-- ==== Sys2Proof/Laws/PerInstr.lean ====
section
/-! SUPPORT. Statements made per operation of the table: `EncodedLength`, that the datagram of a well-formed
operation is not longer than `MAX_DGRAM_LEN`, so the decoder does not reject it. -/

namespace Sys2Proof

namespace Laws.EncodedLength

/-- Under parameters that stand in the relations of R7, the datagram of the operation, where it has one and
is well formed, is at most `MAX_DGRAM_LEN` bytes long (`30_encoding.md` R56). -/
def Statement (i : Instr) : Prop :=
  ∀ (c : Config) (D : Datagram), c.Wf → i.wf c = true → encode c i = some D → D.length ≤ c.maxDgramLen

theorem frameStart (g : List Byte) : Statement (.frameStart g) := by
  intro c D _ hw he
  cases he
  simpa [Instr.wf, Nat.add_comm] using hw

theorem pixelRow (body : RowBody) : Statement (.pixelRow body) := by
  intro c D hc hw he
  cases body with
  | short rest =>
    cases he
    have h := hw
    simp only [Instr.wf, RowBody.wf, Bool.and_eq_true, decide_eq_true_eq] at h
    simp
    omega
  | full r k z p =>
    cases he
    simp only [Instr.wf, RowBody.wf, Bool.and_eq_true, decide_eq_true_eq] at hw
    simpa [rowHeader_length hc] using hw.2

theorem frameEnd (g : List Byte) : Statement (.frameEnd g) := by
  intro c D _ hw he
  cases he
  simp only [Instr.wf, Bool.and_eq_true, decide_eq_true_eq] at hw
  simp
  omega

theorem unknown (m : Nat) (g : List Byte) : Statement (.unknown m g) := by
  intro c D _ hw he
  cases he
  simp only [Instr.wf, Bool.and_eq_true, decide_eq_true_eq] at hw
  simp
  omega

theorem unknownShort (b : List Byte) : Statement (.unknownShort b) := by
  intro c D _ hw he
  cases he
  simp only [Instr.wf, Bool.and_eq_true, decide_eq_true_eq] at hw
  exact hw.2

theorem stop : Statement .stop := fun _ _ _ _ he => by cases he

theorem close : Statement .close := fun _ _ _ _ he => by cases he

theorem acquire : Statement .acquire := fun _ _ _ _ he => by cases he

theorem reset : Statement .reset := fun _ _ _ _ he => by cases he

theorem convert (x : Sample) : Statement (.convert x) := fun _ _ _ _ he => by cases he

theorem rowDone : Statement .rowDone := fun _ _ _ _ he => by cases he

theorem publish : Statement .publish := fun _ _ _ _ he => by cases he

end Laws.EncodedLength

end Sys2Proof
end

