-- ==== Sys2Proof/Tests/Slice0.lean ====
section
/-! SUPPORT. The model's own tests. The expected values are those of `spec/95_test_vectors.md` (its L1 and L2
vectors and programs P1 to P5, named in each comment), or read off the rule named; and for every statement
with hypotheses a witness that meets them. -/

namespace Sys2Proof.Tests

open Sys2Proof.Machine

/-! ### Helpers -/

/-- The small parameters of program P5: `FRAME_W = 4`, `FRAME_H = 3`, `ROWS_PER_FRAME = 3`. -/
def smallCfg : Config := { frameW := 4, frameH := 3, rowsPerFrame := 3 }

/-- Parameters with a counter width of 16 bits and a channel width of 6. -/
def narrowCfg : Config :=
  { markerFrameStart := 0xDEAD, markerPixelRow := 0xBEEF, markerFrameEnd := 0xFEED, hdrLen := 8, offRow := 2,
    offCol := 4, offSize := 6, counterWidth := 16, channelWidth := 6 }

/-- Right after reset, under given parameters and with given offers. -/
def offered (c : Config) (os : List Offer) : State := { State.reset with cfg := c, inputs := os }

/-- The state an outcome answers, if it answers one. -/
def finalState : Host.Outcome State Fault Refusal → Option State
  | .next s => some s
  | .fault _ => none
  | .refused _ => none

/-- One field of the state that one step leads to. -/
def after {α : Type} (s : State) (f : State → α) : Option α := (finalState (step s)).map f

/-- `FS`, `FE` (`30_encoding.md` R72). -/
def fs : Datagram := [0xEF, 0xBE, 0xAD, 0xDE]
def fe : Datagram := [0xAD, 0xDE, 0xAD, 0xDE]

/-- Vector D1, `ROW 5 : 0xF800 0x07E0`, as its 20 bytes. -/
def d1 : Datagram :=
  [0xEF, 0xBE, 0xEF, 0xBE, 0x06, 0, 0, 0, 0x01, 0, 0, 0, 0x01, 0, 0, 0, 0xF8, 0x00, 0x07, 0xE0]

/-- Program P5, step 8, `ROW 2 : 0x07E0 0x07E0`. -/
def p5row2 : Datagram :=
  [0xEF, 0xBE, 0xEF, 0xBE, 0x03, 0, 0, 0, 0x01, 0, 0, 0, 0x01, 0, 0, 0, 0x07, 0xE0, 0x07, 0xE0]

/-- Vector D4, `PR 480, 0, 1 : 0x1234 0x1234`. -/
def d4 : Datagram :=
  [0xEF, 0xBE, 0xEF, 0xBE, 0xE1, 0x01, 0, 0, 0x01, 0, 0, 0, 0x01, 0, 0, 0, 0x12, 0x34, 0x12, 0x34]

/-- Vectors D12 and X4, `PRX 1, 1, 2 : 0xF800`: 18 bytes, truncated. -/
def d12 : Datagram := [0xEF, 0xBE, 0xEF, 0xBE, 0x01, 0, 0, 0, 0x01, 0, 0, 0, 0x02, 0, 0, 0, 0xF8, 0x00]

/-- A stretch of R114 with three complete rows. -/
def mixedStretch : List Offer :=
  [.datagram p5row2, .datagram d12, .acquire, .datagram p5row2, .datagram [0xDE, 0xAD, 0xBE, 0xEF],
    .datagram p5row2]

/-! ### Well-formedness refuses an ill-formed term, each check -/

theorem test_wf_frameStart_tooLong : Instr.wf { maxDgramLen := 4 } (.frameStart [0]) = false := by decide
theorem test_wf_frameEnd_tooLong : Instr.wf { maxDgramLen := 4 } (.frameEnd [0]) = false := by decide
theorem test_wf_frameEnd_disabled : Instr.wf { frameEndEn := false } (.frameEnd []) = false := by decide
theorem test_wf_short_hasHeader :
    Instr.wf {} (.pixelRow (.short [0, 0, 0, 0, 0, 0, 0, 0, 0, 0, 0, 0])) = false := by decide
theorem test_wf_short_tooLong : Instr.wf { maxDgramLen := 4 } (.pixelRow (.short [0])) = false := by decide
theorem test_wf_full_tooLong : Instr.wf { maxDgramLen := 16 } (.pixelRow (.full 0 0 0 [0])) = false := by decide
theorem test_wf_full_wideRow : Instr.wf {} (.pixelRow (.full 0x100000000 0 0 [])) = false := by decide
theorem test_wf_full_wideColumn : Instr.wf {} (.pixelRow (.full 0 0x100000000 0 [])) = false := by decide
theorem test_wf_full_wideSize : Instr.wf {} (.pixelRow (.full 0 0 0x100000000 [])) = false := by decide
theorem test_wf_unknown_wideMarker : Instr.wf {} (.unknown 0x100000000 []) = false := by decide
theorem test_wf_unknown_marker : Instr.wf {} (.unknown 0xBEEFBEEF []) = false := by decide
theorem test_wf_unknown_tooLong : Instr.wf { maxDgramLen := 4 } (.unknown 0 [0]) = false := by decide
theorem test_wf_unknownShort_notShort : Instr.wf {} (.unknownShort [0, 0, 0, 0]) = false := by decide
theorem test_wf_unknownShort_tooLong : Instr.wf { maxDgramLen := 2 } (.unknownShort [0, 0, 0]) = false := by
  decide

------------------------------------------------------------

Without leaving anything out, repeat the data exactly.

**Solution to the exercise**
-- ==== Sys2Proof/Laws/PerInstr.lean ====
section
/-! SUPPORT. Statements made per operation of the table: `EncodedLength`, that the datagram of a well-formed
operation is not longer than `MAX_DGRAM_LEN`, so the decoder does not reject it. -/

namespace Sys2Proof

namespace Laws.EncodedLength

/-- Under parameters that stand in the relations of R7, the datagram of the operation, where it has one and
is well formed, is at most `MAX_DGRAM_LEN` bytes long (`30_encoding.md` R56). -/
def Statement (i : Instr) : Prop :=
  ∀ (c : Config) (D : Datagram), c.Wf → i.wf c = true → encode c i = some D → D.length ≤ c.maxDgramLen

theorem frameStart (g : List Byte) : Statement (.frameStart g) := by
  intro c D _ hw he
  cases he
  simpa [Instr.wf, Nat.add_comm] using hw

theorem pixelRow (body : RowBody) : Statement (.pixelRow body) := by
  intro c D hc hw he
  cases body with
  | short rest =>
    cases he
    have h := hw
    simp only [Instr.wf, RowBody.wf, Bool.and_eq_true, decide_eq_true_eq] at h
    simp
    omega
  | full r k z p =>
    cases he
    simp only [Instr.wf, RowBody.wf, Bool.and_eq_true, decide_eq_true_eq] at hw
    simpa [rowHeader_length hc] using hw.2

theorem frameEnd (g : List Byte) : Statement (.frameEnd g) := by
  intro c D _ hw he
  cases he
  simp only [Instr.wf, Bool.and_eq_true, decide_eq_true_eq] at hw
  simp
  omega

theorem unknown (m : Nat) (g : List Byte) : Statement (.unknown m g) := by
  intro c D _ hw he
  cases he
  simp only [Instr.wf, Bool.and_eq_true, decide_eq_true_eq] at hw
  simp
  omega

theorem unknownShort (b : List Byte) : Statement (.unknownShort b) := by
  intro c D _ hw he
  cases he
  simp only [Instr.wf, Bool.and_eq_true, decide_eq_true_eq] at hw
  exact hw.2

theorem stop : Statement .stop := fun _ _ _ _ he => by cases he

theorem close : Statement .close := fun _ _ _ _ he => by cases he

theorem acquire : Statement .acquire := fun _ _ _ _ he => by cases he

theorem reset : Statement .reset := fun _ _ _ _ he => by cases he

theorem convert (x : Sample) : Statement (.convert x) := fun _ _ _ _ he => by cases he

theorem rowDone : Statement .rowDone := fun _ _ _ _ he => by cases he

theorem publish : Statement .publish := fun _ _ _ _ he => by cases he

end Laws.EncodedLength

end Sys2Proof
end

-- ==== Sys2Proof/Tests/Slice0.lean ====
section
/-! SUPPORT. The model's own tests. The expected values are those of `spec/95_test_vectors.md` (its L1 and L2
vectors and programs P1 to P5, named in each comment), or read off the rule named; and for every statement
with hypotheses a witness that meets them. -/

namespace Sys2Proof.Tests

open Sys2Proof.Machine

/-! ### Helpers -/

/-- The small parameters of program P5: `FRAME_W = 4`, `FRAME_H = 3`, `ROWS_PER_FRAME = 3`. -/
def smallCfg : Config := { frameW := 4, frameH := 3, rowsPerFrame := 3 }

/-- Parameters with a counter width of 16 bits and a channel width of 6. -/
def narrowCfg : Config :=
  { markerFrameStart := 0xDEAD, markerPixelRow := 0xBEEF, markerFrameEnd := 0xFEED, hdrLen := 8, offRow := 2,
    offCol := 4, offSize := 6, counterWidth := 16, channelWidth := 6 }

/-- Right after reset, under given parameters and with given offers. -/
def offered (c : Config) (os : List Offer) : State := { State.reset with cfg := c, inputs := os }

/-- The state an outcome answers, if it answers one. -/
def finalState : Host.Outcome State Fault Refusal → Option State
  | .next s => some s
  | .fault _ => none
  | .refused _ => none

/-- One field of the state that one step leads to. -/
def after {α : Type} (s : State) (f : State → α) : Option α := (finalState (step s)).map f

/-- `FS`, `FE` (`30_encoding.md` R72). -/
def fs : Datagram := [0xEF, 0xBE, 0xAD, 0xDE]
def fe : Datagram := [0xAD, 0xDE, 0xAD, 0xDE]

/-- Vector D1, `ROW 5 : 0xF800 0x07E0`, as its 20 bytes. -/
def d1 : Datagram :=
  [0xEF, 0xBE, 0xEF, 0xBE, 0x06, 0, 0, 0, 0x01, 0, 0, 0, 0x01, 0, 0, 0, 0xF8, 0x00, 0x07, 0xE0]

/-- Program P5, step 8, `ROW 2 : 0x07E0 0x07E0`. -/
def p5row2 : Datagram :=
  [0xEF, 0xBE, 0xEF, 0xBE, 0x03, 0, 0, 0, 0x01, 0, 0, 0, 0x01, 0, 0, 0, 0x07, 0xE0, 0x07, 0xE0]

/-- Vector D4, `PR 480, 0, 1 : 0x1234 0x1234`. -/
def d4 : Datagram :=
  [0xEF, 0xBE, 0xEF, 0xBE, 0xE1, 0x01, 0, 0, 0x01, 0, 0, 0, 0x01, 0, 0, 0, 0x12, 0x34, 0x12, 0x34]

/-- Vectors D12 and X4, `PRX 1, 1, 2 : 0xF800`: 18 bytes, truncated. -/
def d12 : Datagram := [0xEF, 0xBE, 0xEF, 0xBE, 0x01, 0, 0, 0, 0x01, 0, 0, 0, 0x02, 0, 0, 0, 0xF8, 0x00]

/-- A stretch of R114 with three complete rows. -/
def mixedStretch : List Offer :=
  [.datagram p5row2, .datagram d12, .acquire, .datagram p5row2, .datagram [0xDE, 0xAD, 0xBE, 0xEF],
    .datagram p5row2]

/-! ### Well-formedness refuses an ill-formed term, each check -/

theorem test_wf_frameStart_tooLong : Instr.wf { maxDgramLen := 4 } (.frameStart [0]) = false := by decide
theorem test_wf_frameEnd_tooLong : Instr.wf { maxDgramLen := 4 } (.frameEnd [0]) = false := by decide
theorem test_wf_frameEnd_disabled : Instr.wf { frameEndEn := false } (.frameEnd []) = false := by decide
theorem test_wf_short_hasHeader :
    Instr.wf {} (.pixelRow (.short [0, 0, 0, 0, 0, 0, 0, 0, 0, 0, 0, 0])) = false := by decide
theorem test_wf_short_tooLong : Instr.wf { maxDgramLen := 4 } (.pixelRow (.short [0])) = false := by decide
theorem test_wf_full_tooLong : Instr.wf { maxDgramLen := 16 } (.pixelRow (.full 0 0 0 [0])) = false := by decide
theorem test_wf_full_wideRow : Instr.wf {} (.pixelRow (.full 0x100000000 0 0 [])) = false := by decide
theorem test_wf_full_wideColumn : Instr.wf {} (.pixelRow (.full 0 0x100000000 0 [])) = false := by decide
theorem test_wf_full_wideSize : Instr.wf {} (.pixelRow (.full 0 0 0x100000000 [])) = false := by decide
theorem test_wf_unknown_wideMarker : Instr.wf {} (.unknown 0x100000000 []) = false := by decide
theorem test_wf_unknown_marker : Instr.wf {} (.unknown 0xBEEFBEEF []) = false := by decide
theorem test_wf_unknown_tooLong : Instr.wf { maxDgramLen := 4 } (.unknown 0 [0]) = false := by decide
theorem test_wf_unknownShort_notShort : Instr.wf {} (.unknownShort [0, 0, 0, 0]) = false := by decide
theorem test_wf_unknownShort_tooLong : Instr.wf { maxDgramLen := 2 } (.unknownShort [0, 0, 0]) = false := by
  decide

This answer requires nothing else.